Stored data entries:
-- ==== Sys2Proof/Laws/EventEnd.lean ====
section
/-! SUPPORT. Each law of Safety.lean stands over the end of an event, which restores the Memory Port's law and the attention
output's. -/

namespace Sys2Proof.Machine

open State

/-- A law of the interior of the part alone stands over the end of an event. -/
theorem interior_settle (s : State) : SameInterior s s.settle := sameInterior_of_eq (closes_settle s).1

theorem HouseLightsLaw.settle {s : State} (h : HouseLightsLaw s) : HouseLightsLaw s.settle := by
  have e := interior_settle s
  have e1 : s.settle.ctl = s.ctl := e.ctl
  have e2 : s.settle.lamp = s.lamp := e.lamp
  unfold HouseLightsLaw; rw [e1, e2]; exact h

theorem PinLaw.settle {s : State} (h : PinLaw s) : PinLaw s.settle := by
  have e := interior_settle s
  have e1 : s.settle.pins = s.pins := e.pins
  have e2 : s.settle.slots = s.slots := e.slots
  have e3 : s.settle.voices = s.voices := e.voices
  unfold PinLaw State.slot State.voice; rw [e1, e2, e3]; exact h

theorem OwnerLaw.settle {s : State} (h : OwnerLaw s) : OwnerLaw s.settle := by
  have e := interior_settle s
  have e1 : s.settle.zones = s.zones := e.zones
  have e2 : s.settle.slots = s.slots := e.slots
  unfold OwnerLaw State.slot State.zone; rw [e1, e2]; exact h

theorem DirectoryLaw.settle {s : State} (h : DirectoryLaw s) : DirectoryLaw s.settle := by
  have e1 : s.settle.dir = s.dir := (interior_settle s).dir
  unfold DirectoryLaw; rw [e1]; exact h

theorem RequestLaw.settle {s : State} (h : RequestLaw s) : RequestLaw s.settle := by
  have e := interior_settle s
  have e1 : s.settle.req = s.req := e.req
  have e2 : s.settle.zones = s.zones := e.zones
  have e3 : s.settle.dir = s.dir := e.dir
  refine h.of_fewer (by rw [e3]) (by rw [e1]) fun z hz => ?_
  unfold State.zone at *; rwa [e2] at hz

/-! ## What one grant does -/

/-- What one grant makes of a state whose Memory Port is free (R21). -/
inductive Granted (s : State) : State → Prop
  | idle (c : RobinClass) (h : (s.arb.forwarded = true → s.up.held.isSome = true) →
      (s.arb.writebacks ≠ [] → s.dir.taken.isSome = true) → ¬ s.requestWaits) :
      Granted s { s with arb := { s.arb with classPtr := c } }
  | read (a : Arbiter) (p : Purpose) (r : ReadRequest) (hf : a.forwarded = s.arb.forwarded)
      (hw : a.writebacks = s.arb.writebacks) (hb : s.arb.forwardedWait ≤ 4 → a.forwardedWait ≤ 4)
      (h1 : p.isForwarded = false) (h2 : p.isRecord = false) :
      Granted s { s with arb := a, port := some ⟨p, .read, r.addr, r.length, [], true⟩ }
  | write (a : Arbiter) (w : Writer) (rest : List Writer) (d : Directory) (hd : s.dir.taken = some d)
      (hl : s.arb.writebacks = w :: rest) (hf : a.forwarded = s.arb.forwarded) (hw : a.writebacks = rest)
      (hb : s.arb.forwardedWait ≤ 4 → a.forwardedWait ≤ 4) :
      Granted s { s with arb := a, port := some ⟨(s.writeOf d w).1, .write, (s.writeOf d w).2.1,
                                                  (s.writeOf d w).2.2.length, (s.writeOf d w).2.2, true⟩ }
  | forwarded (t : Transaction) (hf : s.arb.forwarded = true) (hu : s.up.held = some t) : Granted s (s.grantForwarded t)

theorem granted_voice (s : State) (v : Fin 8) (r : ReadRequest) : Granted s (s.grantVoice v r) := by
  unfold grantVoice countWait; split
  · exact .read { s.arb with voice := put s.arb.voice v none, voicePtr := v
                             forwardedWait := min Config.forwardedBound (s.arb.forwardedWait + 1) }
      (.clipLine v) r rfl rfl (fun _ => Nat.min_le_left _ _) rfl rfl
  · exact .read { s.arb with voice := put s.arb.voice v none, voicePtr := v } (.clipLine v) r rfl rfl id rfl rfl

theorem granted_class (s : State) (c : RobinClass) (t : State) (h : s.grantClass c = some t) (e : RobinClass) :
    Granted s { t with arb := { t.arb with classPtr := e } } := by
  cases c <;> simp only [grantClass] at h
  · obtain ⟨⟨v, r⟩, -, rfl⟩ := Option.map_eq_some_iff.1 h
    unfold grantVoice countWait; split
    · exact .read { s.arb with voice := put s.arb.voice v none, voicePtr := v, classPtr := e
                               forwardedWait := min Config.forwardedBound (s.arb.forwardedWait + 1) }
        (.clipLine v) r rfl rfl (fun _ => Nat.min_le_left _ _) rfl rfl
    · exact .read { s.arb with voice := put s.arb.voice v none, voicePtr := v, classPtr := e } (.clipLine v) r rfl rfl id
        rfl rfl
  · obtain ⟨⟨v, r⟩, -, rfl⟩ := Option.map_eq_some_iff.1 h
    unfold grantScript countWait; split
    · exact .read { s.arb with script := put s.arb.script v none, slotPtr := v, classPtr := e
                               forwardedWait := min Config.forwardedBound (s.arb.forwardedWait + 1) }
        (.script v) r rfl rfl (fun _ => Nat.min_le_left _ _) rfl rfl
    · exact .read { s.arb with script := put s.arb.script v none, slotPtr := v, classPtr := e } (.script v) r rfl rfl id
        rfl rfl
  · split at h
    · cases h
    · next l rest _ =>
      cases h
      have h1 : l.who.purpose.isForwarded = false ∧ l.who.purpose.isRecord = false := by cases l.who <;> exact ⟨rfl, rfl⟩
      unfold grantLookup countWait; split
      · exact .read { s.arb with lookups := rest, classPtr := e
                                 forwardedWait := min Config.forwardedBound (s.arb.forwardedWait + 1) }
          l.who.purpose ⟨l.addr, 64⟩ rfl rfl (fun _ => Nat.min_le_left _ _) h1.1 h1.2
      · exact .read { s.arb with lookups := rest, classPtr := e } l.who.purpose ⟨l.addr, 64⟩ rfl rfl id h1.1 h1.2
  · split at h
    · cases h
    · next w rest hl =>
      cases h
      unfold grantWrite; split
      · next hn => exact .idle e fun _ k => by have := k (by simp [hl]); simp [hn] at this
      · next d hs =>
        unfold countWait; split
        · exact .write { s.arb with writebacks := rest, classPtr := e
                                    forwardedWait := min Config.forwardedBound (s.arb.forwardedWait + 1) }
            w rest d hs hl rfl rfl fun _ => Nat.min_le_left _ _
        · exact .write { s.arb with writebacks := rest, classPtr := e } w rest d hs hl rfl rfl id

Task to carry out:
Copy out, in full, each line above that has the word "RobinClass" in it.

Solution to this problem:
  | idle (c : RobinClass) (h : (s.arb.forwarded = true → s.up.held.isSome = true) →
theorem granted_class (s : State) (c : RobinClass) (t : State) (h : s.grantClass c = some t) (e : RobinClass) :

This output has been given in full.